“This whole week, I’ve been reflecting on this idea of grace. The grace of the families who lost loved ones. The grace that Reverend Pinckney would preach about in his sermons. The grace described in one of my favorite hymnals — the one we all know: ‘Amazing grace/how sweet the sound that saved a wretch like me/I once was lost, but now I’m found/ was blind but now I see.’” – President Barack Obama
President Barack Obama was born for the pulpit.
The president wasn’t trained as an ordained minister, he didn’t attend a theological seminary, but he’s searched his soul over the past seven years in the White House and he’s found, I believe, a spiritual calling to speak out about race with passion and purpose at a time when America still struggles with racism, a deep cultural divide, and the fresh pain from an assassin’s racial rampage.
In Charleston, South Carolina, last week, while delivering a powerful eulogy for Rev. Clementa Pinckney, who was murdered inside his church by white supremacist Dylann Roof, Obama delivered a commanding, unapologetic sermon as the nation’s first African-American president where he became part civil rights activist, part spiritual leader, and part racial healer.
Perhaps in his seven-year evolution as Commander-in-Chief, Obama views his presidency as a God-driven ministerial calling to encourage Americans to confront longstanding racial inequities and injustices in our society.

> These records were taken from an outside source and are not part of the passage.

-- ==== Sys2Proof/Machine/Move.lean ====
section
/-!
DEFINITION. Class MOV: sheet moves and tier control (R202 to R206), and class CVT: conversion by Quoin (R207 to R210).
-/
namespace Sys2Proof.Machine

/-! ## MOVE (R203, R236) -/

/-- The window is the whole tensor. -/
def DInfo.whole (d : DInfo) : Bool := [0, 1, 2, 3].all fun k => decide (d.o k = 0) && decide (d.w k = d.e k)

/-- Copy n bytes. -/
def copyBytes (rd : Nat → Byte) (src dst n : Nat) : List (Nat × Byte) := (upto n).map fun k => (dst + k, rd (src + k))

/-- Sheets that hold a whole tensor. -/
def DInfo.sheets (d : DInfo) : Nat :=
  if d.layout = 5 then (d.e 1 + 65472 / max 1 (vbytes d.fmt (d.e 0)) - 1) / (65472 / max 1 (vbytes d.fmt (d.e 0)))
  else (d.totalChunks + d.fmt.chunks - 1) / d.fmt.chunks

/-- The first 48 bytes of a vector sheet's header that its shape fixes (R310, R311): the shelf number and
the generation of lspec are left as they stand. -/
def DInfo.vecHeader (d : DInfo) (sh : Nat) : List (Nat × Byte) :=
  let vb := vbytes d.fmt (d.e 0)
  let per := 65472 / max 1 vb
  let units := min per (d.e 1 - sh * per)
  bytesAt (d.base + 65536 * sh)
    (leBytes 32 (0x5348 + d.fmt.code * 2 ^ 16 + 5 * 2 ^ 20 + units * 2 ^ 24 + sh * per * 2 ^ 64)
      ++ leBytes 4 (d.e 0 + vb * 2 ^ 16))

/-- The blocks that a MOVE of cells copies, each by sheet and number in a and in b. Blocks are never re-packed (R236), so they
keep a's block dimension. -/
def movePairs (a b : DInfo) : List ((Nat × Nat) × (Nat × Nat)) :=
  ((upto a.count).map fun n =>
    let p := a.place (a.index n)
    let q := { b with bdim := a.bdim }.place (b.index n)
    ((p.1, p.2.1), (q.1, q.2.1))).dedup

/-- The side-list entries of sheet sh of b once a MOVE has copied blocks with escapes into it (R78): those of a copied block from
its source, the others as they stand. codes reads the sheet as it will be. -/
def sideList (rd codes : Nat → Byte) (a b : DInfo) (pairs : List ((Nat × Nat) × (Nat × Nat))) (sh : Nat) : List Nat :=
  let entry (sheet n : Nat) : Nat := leNat (rdBytes rd (sheet + 0xEE40 + 2 * escCount rd sheet n) 2)
  let units := min b.fmt.chunks (b.totalChunks - sh * b.fmt.chunks)
  (upto (units * 4096)).filterMap fun n =>
    if areaCode 4 codes (b.base + 65536 * sh + 0x40) n = 8 then
      some (match pairs.find? (fun p => p.2 == (sh, n / 32)) with
        | some p => entry (a.base + 65536 * p.1.1) (32 * p.1.2 + n % 32)
        | none => entry (b.base + 65536 * sh) n)
    else none

/-- The headers of the sheets that a MOVE of cells writes in part, and the side lists where the blocks carry escapes (R78, R235); a
list that would be longer than a sheet holds raises the escape fault. -/
def moveHeads (rd : Nat → Byte) (a b : DInfo) (pairs : List ((Nat × Nat) × (Nat × Nat))) (bs : List (Nat × Byte)) :
    Except JFault (List (Nat × Byte)) :=
  let d := { b with bdim := a.bdim }
  let one (sh : Nat) : Except JFault (List (Nat × Byte)) :=
    let a0 := b.base + 65536 * sh
    if a.esc && decide (a.fmt = .fp4) then
      let l := sideList rd (fun x => ((bs.find? fun q => decide (q.1 = x)).map (·.2)).getD (rd x)) a b pairs sh
      if 2272 < l.length then .error .escape
      else .ok (bytesAt a0 (d.header sh l.length) ++ bytesAt (a0 + 0xEE40) (l.flatMap (leBytes 2)))
    else .ok (bytesAt a0 (d.header sh 0))
  (((pairs.map fun p => p.2.1).dedup).mapM one).map List.flatten

/-- The bytes that MOVE writes: a window that is the whole tensor on both sides moves as whole sheets
(R236); otherwise blocks or vectors move with their scales and escapes, and the headers are the producer's (R235). -/
def moveBytes (rd : Nat → Byte) (a b : DInfo) : Except JFault (List (Nat × Byte)) := do
  if a.layout = 6 then pure (copyBytes rd (a.base + a.o 0) (b.base + b.o 0) (a.w 0))
  else if a.layout = 0 then
    pure <| (upto a.count).flatMap fun n => copyBytes rd (a.plainAddr (a.index n)) (b.plainAddr (b.index n)) a.fmt.bytes
  else if a.whole && b.whole then pure (copyBytes rd a.base b.base (65536 * a.sheets))
  else if a.layout = 5 then
    let vb := vbytes a.fmt (a.e 0)
    let per := 65472 / max 1 vb
    let at_ (d : DInfo) (v : Nat) := d.base + 65536 * (v / per) + 0x40 + v % per * vb
    pure <| ((upto (a.w 1)).flatMap fun k => copyBytes rd (at_ a (a.o 1 + k)) (at_ b (b.o 1 + k)) vb)
      ++ (((upto (b.w 1)).map fun k => (b.o 1 + k) / per).dedup).flatMap b.vecHeader
  else
    let pairs := movePairs a b
    let bb := 4 * a.fmt.bits
    let mb := if a.fmt.isIntBlock then 2 else 1
    let bs := pairs.flatMap fun pq =>
      copyBytes rd (a.base + 65536 * pq.1.1 + 0x40 + bb * pq.1.2) (b.base + 65536 * pq.2.1 + 0x40 + bb * pq.2.2) bb
        ++ copyBytes rd (a.base + 65536 * pq.1.1 + a.fmt.metaOff + mb * pq.1.2)
          (b.base + 65536 * pq.2.1 + b.fmt.metaOff + mb * pq.2.2) mb
    let hs ← moveHeads rd a b pairs bs
    pure (bs ++ hs)

/-- The issuer of an instruction's write windows (R150): the instruction, by its offset, and the
pointer-list entry. -/
def issuerOf (e : Exec) (entry : Nat) : Nat := e.pc.toNat * 2 ^ 20 + entry

/-- The runs of a window as one issuer's writes. -/
def DInfo.wins (d : DInfo) (issuer : Nat) (fx : Bool) : List WrWin :=
  d.runs.map fun r => { issuer, fx, lo := r.1, hi := r.2 }

/-- What MOVE asks for at issue, or the fault that it raises. -/
def State.moveReq (_s : State) (e : Exec) (td ts : Fin 32) (ev : EvSel) : Except JFault (Exec × Req) := do
  let a ← dcheck e.descs[ts] false
  let b ← dcheck e.descs[td] false
  if a.fmt ≠ b.fmt ∨ a.layout ≠ b.layout ∨ a.win ≠ b.win then throw .descriptor
  pure (e, { op := { id := 0, kind := .move, ev, a := e.descs[ts], b := e.descs[td] }
             rds := a.pages, wrs := b.wins (issuerOf e 0) false, wins := 2 })

/-- MOVE (R203): equal format, layout and window sizes. -/
def execMove (c : Fin 16) (p : Pred) (td ts : Fin 32) (ev : EvSel) (s : State) : Out :=
  .next (s.async c p [] fun s e => s.moveReq e td ts ev)

/-- The effect of a MOVE. It checks the side lists of its source as Quoin does, and raises the escape fault on one that R79 refuses:
the model's choice, R79 names Quoin only (log entry 134). -/
def State.doMove (s : State) (e : Exec) (o : Op) : Except JFault Exec := do
  let a ← dinfo o.a
  let b ← dinfo o.b
  a.loadCheck (s.rdByte e)
  let bs ← moveBytes (s.rdByte e) a b
  pure (s.store e bs)

/-! ## PREF, HINT and EVICT (R204 to R206) -/

/-- What PREF, HINT or EVICT asks for at issue, or the fault that it raises. -/
def State.pageReq (_s : State) (e : Exec) (ts : Fin 32) (kind : OpKind) (ev : EvSel) : Except JFault (Exec × Req) := do
  let _ ← dcheck e.descs[ts] false
  pure (e, { op := { id := 0, kind, ev, a := e.descs[ts] }, wins := 1 })

/-- Tier control of the pages of a window. -/
def State.tierOp (s : State) (c : Fin 16) (p : Pred) (rs : List (Fin 64)) (ts : Fin 32) (kind : OpKind) (ev : EvSel) : State :=
  s.async c p rs fun s e => s.pageReq e ts kind ev

def execPref (c : Fin 16) (p : Pred) (ts : Fin 32) (tier : Tier) (ev : EvSel) (s : State) : Out :=
  .next (s.tierOp c p [] ts (.pref tier) ev)
def execHint (c : Fin 16) (p : Pred) (ts : Fin 32) (code : HintCode) (ev : EvSel) (s : State) : Out :=
  .next (s.tierOp c p [] ts (.hint code) ev)
def execEvict (c : Fin 16) (p : Pred) (ts : Fin 32) (tier : Tier) (ra : Fin 64) (ev : EvSel) (s : State) : Out :=
  .next (s.tierOp c p [ra] ts (.evict tier ra) ev)

/-- Attach a hint to pages for an issuer (R238): it replaces the issuer's earlier hint on them. Hot
promotes the pages to T1. Quire windows do not move (R171). -/
def State.setHint (s : State) (a : Alloc) (ps : List Nat) (code : HintCode) (who : HintBy) : State :=
  let cleared := ps.foldl (fun hs i => clearHints hs a.id i 1 who) s.tiers.hints
  let added := if code = .clear then [] else ps.map fun i => ({ alloc := a.id, first := i, pages := 1, code, issuer := who } : HintRec)
  let s := { s with tiers := { s.tiers with hints := cleared ++ added } }
  if code = .hot then s.promote a ps .t1 none (some .hot) else s

/-- PREF and EVICT have moves of their own still in flight. -/
def State.opMoving (s : State) (e : Exec) (o : Op) : Bool :=
  (s.tiers.migs ++ s.tiers.queue).any fun m => m.op == some (e.id, o.id)

/-- Pages of an EVICT's window are still on their way down, whoever has sent them (R206). -/
def State.stillAbove (s : State) (e : Exec) (ps : List Nat) (t : Tier) : Bool :=
  (s.byAlloc e ps).any fun q => q.2.any fun i => tierAbove (q.1.page i).tier t && !tierAbove (s.boundTier q.1 i) t

/-- The eviction of some page has been deferred after the tier manager had accepted it (R206, R241). -/
def State.opDeferred (s : State) (e : Exec) (o : Op) : Bool := s.tiers.deferred.any fun d => d.op == some (e.id, o.id)

/-- The first completion of a PREF: its promotions go to the tier manager (R204, R240). -/
def State.startPref (s : State) (e : Exec) (o : Op) (t : Tier) (ps : List Nat) : State :=
  (s.byAlloc e ps).foldl (fun s q => s.promote q.1 q.2 t (some (e.id, o.id)) none) s

/-- The first completion of an EVICT: its evictions go to the tier manager; the number deferred (R242). -/
def State.startEvict (s : State) (e : Exec) (o : Op) (t : Tier) (ps : List Nat) : State × Nat :=
  (s.byAlloc e ps).foldl (fun (acc : State × Nat) q =>
    let r := acc.1.evict q.1 q.2 t (some (e.id, o.id)) none none
    (r.1, acc.2 + r.2)) (s, 0)

/-! ## CVT (R207 to R210) -/

/-- The values of a window. -/
def DInfo.vals (d : DInfo) (rd : Nat → Byte) : List FVal := (upto d.count).map (d.valAt rd)

/-- A value times 2^(-t) (R61). -/
def FVal.scaled (v : FVal) (t : Int) : FVal :=
  match v with
  | .fin neg m e => .fin neg m (e - t)
  | x => x

/-- The element's index within its tensor (R68). -/
def DInfo.tensorIndex (d : DInfo) (n : Nat) : Nat :=
  let ix := d.index n
  ix.getD 0 0 + d.e 0 * (ix.getD 1 0 + d.e 1 * (ix.getD 2 0 + d.e 2 * ix.getD 3 0))

/-- Write a window of vector sheets (R310): each vector's elements and block scales, and the headers. INT4 and INT6 elements are
encoded with the zero point given (R619), for which the layout has no byte (log entry 126). -/
def DInfo.writeVecs (d : DInfo) (zp : Nat) (md : Nat → Rnd) (ys : List FVal) : OutBytes :=
  let vb := vbytes d.fmt (d.e 0)
  let per := 65472 / max 1 vb
  let at_ (v : Nat) := d.base + 65536 * (v / per) + 0x40 + v % per * vb
  let rows := (chunks (max 1 (d.w 0)) ys).zipIdx.map fun r =>
    let bl := (chunks 32 r.1).zipIdx.map fun b =>
      let ms := (upto b.1.length).map fun k => md (r.2 * d.w 0 + 32 * b.2 + k)
      if d.fmt.isIntBlock then encodeBlockInt d.fmt (zp % 2 ^ d.fmt.bits) ms b.1 else encodeBlockFp d.fmt ms b.1
    let codes := bl.flatMap (·.codes)
    let v := d.o 1 + r.2
    (bytesAt (at_ v) (packCodes d.fmt.bits codes)
      ++ bytesAt (at_ v + d.e 0 * d.fmt.bits / 8) (bl.map fun b => BitVec.ofNat 8 b.scale), (bl.map (·.clipped)).sum)
  let heads := (((upto (d.w 1)).map fun k => (d.o 1 + k) / per).dedup).flatMap d.vecHeader
  { bytes := rows.flatMap (·.1) ++ heads, clipped := (rows.map (·.2)).sum }

/-- Write the outputs of a window in any layout that an output can have. -/
def DInfo.outputs (d : DInfo) (zp : Nat) (md : Nat → Rnd) (ys : List FVal) : OutBytes :=
  if d.layout = 5 then d.writeVecs zp md ys else d.write zp md ys

/-- The measurement of a store through a scale slot (R82, R83, R618). -/
def measureOf (d : DInfo) (vs : List FVal) (clip : Nat) : SlotMeas :=
  { slot := Fin.ofNat 64 d.slot
    amax := (vs.filterMap FVal.log2).max?
    clip, L := d.fmt.slotL }

/-- What CVT asks for at issue, or the fault that it raises. -/
def State.cvtReq (_s : State) (e : Exec) (td ts : Fin 32) (ra : Fin 64) (ev : EvSel) : Except JFault (Exec × Req) := do
  let a ← dcheck e.descs[ts] false
  let b ← dcheck e.descs[td] false
  if b.esc then throw .format
  if a.win ≠ b.win ∨ a.layout = 6 ∨ b.layout = 6 then throw .descriptor
  let t ← e.slotAt b
  pure (e, { op := { id := 0, kind := .cvt ((e.reg ra).setWidth 8), ev, a := e.descs[ts], b := e.descs[td], slotT := t }
             rds := a.pages, wrs := b.wins (issuerOf e 0) false, wins := 2, sr := decide (b.rnd = 2) })

/-- CVT (R207 to R209): equal window sizes, escapes off in td, pieces 1 in both (R139). -/
def execCvt (c : Fin 16) (p : Pred) (td ts : Fin 32) (ra : Fin 64) (ev : EvSel) (s : State) : Out :=
  .next (s.async c p [ra] fun s e => s.cvtReq e td ts ra ev)

/-- The rounding of output lane l of an operation (R62, R63, R69). -/
def rndFor (e : Exec) (o : Op) (d : DInfo) (l : Nat) : Rnd :=
  (rndOf d.rnd d.srBits e.seed e.step o.ord l).getD .rne

/-- The effect of a CVT (R208, R618, R619). Its outputs that end NaN or clipped count in FAB_NSTAT, as those of every operation of the
step do (R60; log entry 132). -/
def State.doCvt (s : State) (e : Exec) (o : Op) (zp : BitVec 8) : Except JFault Exec := do
  let a ← dinfo o.a
  let b ← dinfo o.b
  a.loadCheck (s.rdByte e)
  let vs := a.vals (s.rdByte e)
  let out := b.outputs zp.toNat (fun n => rndFor e o b (a.tensorIndex n)) (vs.map fun v => v.scaled o.slotT)
  let e := s.store e out.bytes
  let st := { e.st with
    nanOut := e.st.nanOut + vs.countP fun v => v == .nan
    clipOut := e.st.clipOut + out.clipped
    meas := if b.slotEn then measure e.st.meas (measureOf b vs out.clipped) else e.st.meas }
  pure { e with st }

end Sys2Proof.Machine
end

I’ve listened to pundits who claim the president is now unencumbered to discuss race and how he has been miraculously transformed. That, in part, is true but the reality is this: Obama is a Black man who knows racism first-hand. He has lived it, experienced it, and he’s felt the sting of discrimination.
The president no longer talks about race from a detached, intellectual viewpoint, he reflects on racial injustice by tapping into a deep well of emotion and from the perspective of a Black man who has risen to President of the United States despite the racism that still permeates the corridors of power in this country.
Perhaps the president is now more comfortable speaking freely about race since he’ll be leaving office next year, but,at every opportunity he’s rallying the nation around the prickly subject of race and it’s now become an important part of his legacy.
Last week in Charleston, Obama preached about racism and religion in an extraordinary way that America has not seen from him before or from any American president. In fact, one senior pastor from Emanuel AME Church affectionately referred to Obama as “Rev. President.” Obama didn’t offer a lecture – he delivered a moving sermon with the fire-and-brimstone cadence of a Black ordained minister.
“For too long, we were blind to the pain that the Confederate flag stirred in too many of our citizens,” Obama told about 6,000 people who packed into TD Arena at the College Of Charleston for the service.
“It’s true, a flag did not cause these murders,” the president added. “But as people from all walks of life, Republicans and Democrats, now acknowledge — including Governor Haley, whose recent eloquence on the subject is worthy of praise — we all have to acknowledge, the flag has always represented more than just ancestral pride. For many, Black and white, that flag was a reminder of systemic oppression and racial subjugation. We see that now.”
America is at a racial crossroads and Obama has decided, correctly, to speak his truth with conviction.
“Maybe we now realize the way racial bias can infect us even when we don’t realize it, so that we’re guarding against not just racial slurs, but we’re also guarding against the subtle impulse to call Johnny back for a job interview but not Jamal,” Obama said to thunderous applause.
But Obama pushed the envelope further. No president in recent memory has tackled publicly the thorny subject of removing the Confederate flag from state capitols across the country, but Obama faced the flag issue head-on and talked about its racist symbolism. Roof was driving a car with a symbol of the Confederate flag on the license plate before he murdered nine black parishioners during a prayer service inside the church.
“Removing the flag from this state’s capitol would not be an act of political correctness; it would not be an insult to the valor of Confederate soldiers,” Obama said. “It would simply be an acknowledgment that the cause for which they fought — the cause of slavery — was wrong — — the imposition of Jim Crow after the Civil War, the resistance to civil rights for all people was wrong.”
The president clearly has a God-given purpose. He even felt compelled to break into an acapella rendition of “Amazing Grace” that brought everyone to their feet.
“None of us can or should expect a transformation in race relations overnight,” Obama said. “Every time something like this happens, somebody says we have to have a conversation about race. We talk a lot about race. There’s no shortcut. And we don’t need more talk.”
A day before his eulogy, Obama returned a draft of his remarks to White House aides with many revisions and reflections which he scribbled on a yellow legal pad to include his own thoughts and views about race and religion.
It was a profound, soul-stirring message I suspect was as much for America as it was for the president himself.